Is it possible to extract survival information from routine HIS documentation so that physicians can obtain KM-plots in a timely manner?
What level of data quality can be achieved with respect to completeness of forms and completeness of items per form?
We analysed the current follow-up documentation process in the urology and haematology department at the University Hospital Muenster. Physicians were interviewed to identify weak points and requirements during the follow-up appointments.

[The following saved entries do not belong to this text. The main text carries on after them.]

-- ==== Sys2Proof/Machine/Results.lean ====
section
/-! DEFINITION. The end of a compute phase and the commit (01_architecture.md R15; 08_scoring.md R208, R213, R228;
09_selection_and_sampling.md R244; 10_tree_verification.md R270 to R276; 11_strips_tenants_deadlines.md R289 to R298;
14_ports.md R380, R391): what every strip-step emits, the records it writes, what a written record applies, and the
result stream. -/

namespace Sys2Proof.Machine

/-! ### What a token selects -/

/-- The accumulator of token `t` of a command whose phase has ended. -/
def Cmd.result (c : Cmd) (t : Nat) : TokAcc := c.work.results.getD t tokAccZero

/-- The sheaf of a token, best first, and OVER (R239). -/
def Cmd.sheafOf (c : Cmd) (a : TokAcc) : List Cand × Bool :=
  if pkSheafCap c.run = 0 then ([], false) else thresherFinish (pkSheafCap c.run) a.sheaf

/-- The noise of a token `depth` places below its strip's POS (R142, R269). -/
def stepNoise (p : StripParams) (depth : Nat) : Nat → F32 := gumbelNoise p.seed p.sowTag (p.pos + BitVec.ofNat 32 depth)

/-- What a token selects by itself; none where no row of it is valid (R213, R234, R235, R241). -/
def Cmd.selectLocal (c : Cmd) (p : StripParams) (depth : Nat) (a : TokAcc) : Option Selection :=
  (tokRoot a).map fun r =>
    let (sheaf, full) := c.sheafOf a
    selectToken p (stepNoise p depth) r a.greedy a.noisy sheaf full

/-- Flags that token `t` gathered (R79, R137, R199). -/
def Cmd.tokenFlags (c : Cmd) (t : Nat) : U32 :=
  let a := c.result t
  (if a.narrow then rfNarrow else 0) ||| (if c.work.dropTok.getD t 0 = 0 then 0 else rfStoneDropped)
    ||| (if a.stoneOff then rfStoneOff else 0) ||| (if a.satCount = 0 then 0 else rfScoreSat)

/-- A strip-step takes its selection: one emitted token. -/
def StripStep.take (p : StripStep) (x : Selection) (flags : U32) (amax : F32) : StripStep :=
  { p with
    sel := some x, emitted := 1, amax := amax
    flags := p.flags ||| flags ||| (if x.trunc then rfTrunc else 0) }

/-- The end of a strip-step of a SAMPLE_STEP; a sharded one selects in its merge (R213, R250). -/
def Cmd.endSample (c : Cmd) (p : StripStep) : StripStep :=
  match c.selectLocal p.params 0 (c.result p.idx) with
  | none => { p with reason := stepCode .allBanned, reserved := 0 }
  | some x => if pkShardEn c.run then p else p.take x (c.tokenFlags p.idx) (c.work.amaxTok.getD p.idx fpZero)

/-- The first column element of tree `i`. -/
def Cmd.treeBase (c : Cmd) (i : Nat) : Nat := ((c.work.descs.take i).map TreeDesc.nodes).sum
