-- ==== Sys2Proof/Machine/Barrier.lean ====
section
/-! DEFINITION. The release of the barrier (12_rings_and_gates.md R325 to R327): BARRIER_IN_HIGH dispatches the packet at
the barrier. -/

namespace Sys2Proof.Machine

/-- The dispatch of a STRIP_SET. -/
def stripSetDo (s : State) (c : Cmd) : State :=
  match pkStripMode c.run with
  | 1 => stripParamsDo s c
  | 2 => stripReleaseDo s c
  | _ => stripInstallDo s c

/-- The dispatch of a FW_SWAP. -/
def fwSwapDo (s : State) (c : Cmd) : State :=
  match pkFwAction c.run with
  | 1 => fwSwitchDo s c
  | 2 => fwLoadSwitchDo s c
  | _ => fwLoadDo s c

/-- The dispatch of a fill. -/
def fillDispatch (s : State) (c : Cmd) : State := (s.enqueue (c.prepared s.acre.cEff)).settle

/-- What the dispatch of a control command does, by opcode. -/
def ctlAction (op : Nat) : State → Cmd → State :=
  match op with
  | 0x00 => nopDo
  | 0x01 => fenceDo
  | 0x02 => gateWaitDo
  | 0x03 => gateSignalDo
  | 0x09 => evictHeadDo
  | 0x0C => stripSetDo
  | 0x0D => stripGetDo
  | 0x20 => ctxSaveDo
  | 0x28 => energySetDo
  | _ => fwSwapDo

/-- What the dispatch of a class command or a CTX_RESTORE does, by opcode. -/
def classAction (op : Nat) : State → Cmd → State :=
  match op with
  | 0x10 => sampleDo
  | 0x11 => verifyDo
  | 0x12 => queueDo
  | 0x13 => shardMergeDo
  | 0x18 => queueDo
  | 0x21 => ctxRestoreDo
  | _ => fillDispatch

/-- Dispatches the released packet of ring `r`, if it can be dispatched now. -/
def State.dispatchNow (s : State) (r : Nat) : State :=
  match s.waiting r with
  | none => s
  | some c =>
    if isClassOp c.op || c.op == opCtxRestore then
      (match s.classFront r c.op with
      | some c => classAction c.op s c
      | none => s)
    else
      match s.ctlFront r c.op with
      | some c => ctlAction c.op s c
      | none => s

/-- barrier_in is high: the packet at the barrier is released and dispatched (R325 step 4). -/
def barrierHighDo (s : State) : State :=
  match s.barrier with
  | none => s
  | some r =>
    let s := match s.waiting r with
      | some c => s.setCmd { c with joined := true }
      | none => s
    ((s.leaveBarrier r).markTurns).dispatchNow r

/-- BARRIER_IN_HIGH. -/
def execBarrierInHigh (now : Time) (s : State) : Out :=
  let t := s.tick now
  let t := { t with pins := { t.pins with barrierIn := true } }
  .next (s.keep (if t.awake then barrierHighDo t else t))

end Sys2Proof.Machine
end

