-- ==== Sys2Proof/Machine/Core.lean ====
section
/-! DEFINITION. The model as the host takes it. -/

/-- The block as the host runs it. -/
def Sys2Proof.core : Host.Core :=
  { State := Sys2Proof.Machine.State, Fault := Sys2Proof.Machine.Fault, Refusal := Sys2Proof.Machine.Refusal, step := Sys2Proof.Machine.step, reset := Sys2Proof.Machine.State.reset }
end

During the form analysis we investigated the attributes which characterise the overall survival (OS) and the event-free survival (EFS). We compared follow-up documentation of two tumours regarding type, complexity and concordances.
Concept, data model and implementation
We developed a concept for comprehensive survival documentation based on a generic data model which is described in the CDISC Operational Data Model (ODM v1.3.1.)  using SNOMED CT V3 Codes . Based on this concept an electronic survival form was implemented within the local HIS containing specialised parts for leukaemia and for prostate cancer. We used the integrated tools of the HIS (ORBIS® from Agfa Healthcare)  to create a form which contains all relevant survival data for KM-plots and integrated it into the clinical workflow.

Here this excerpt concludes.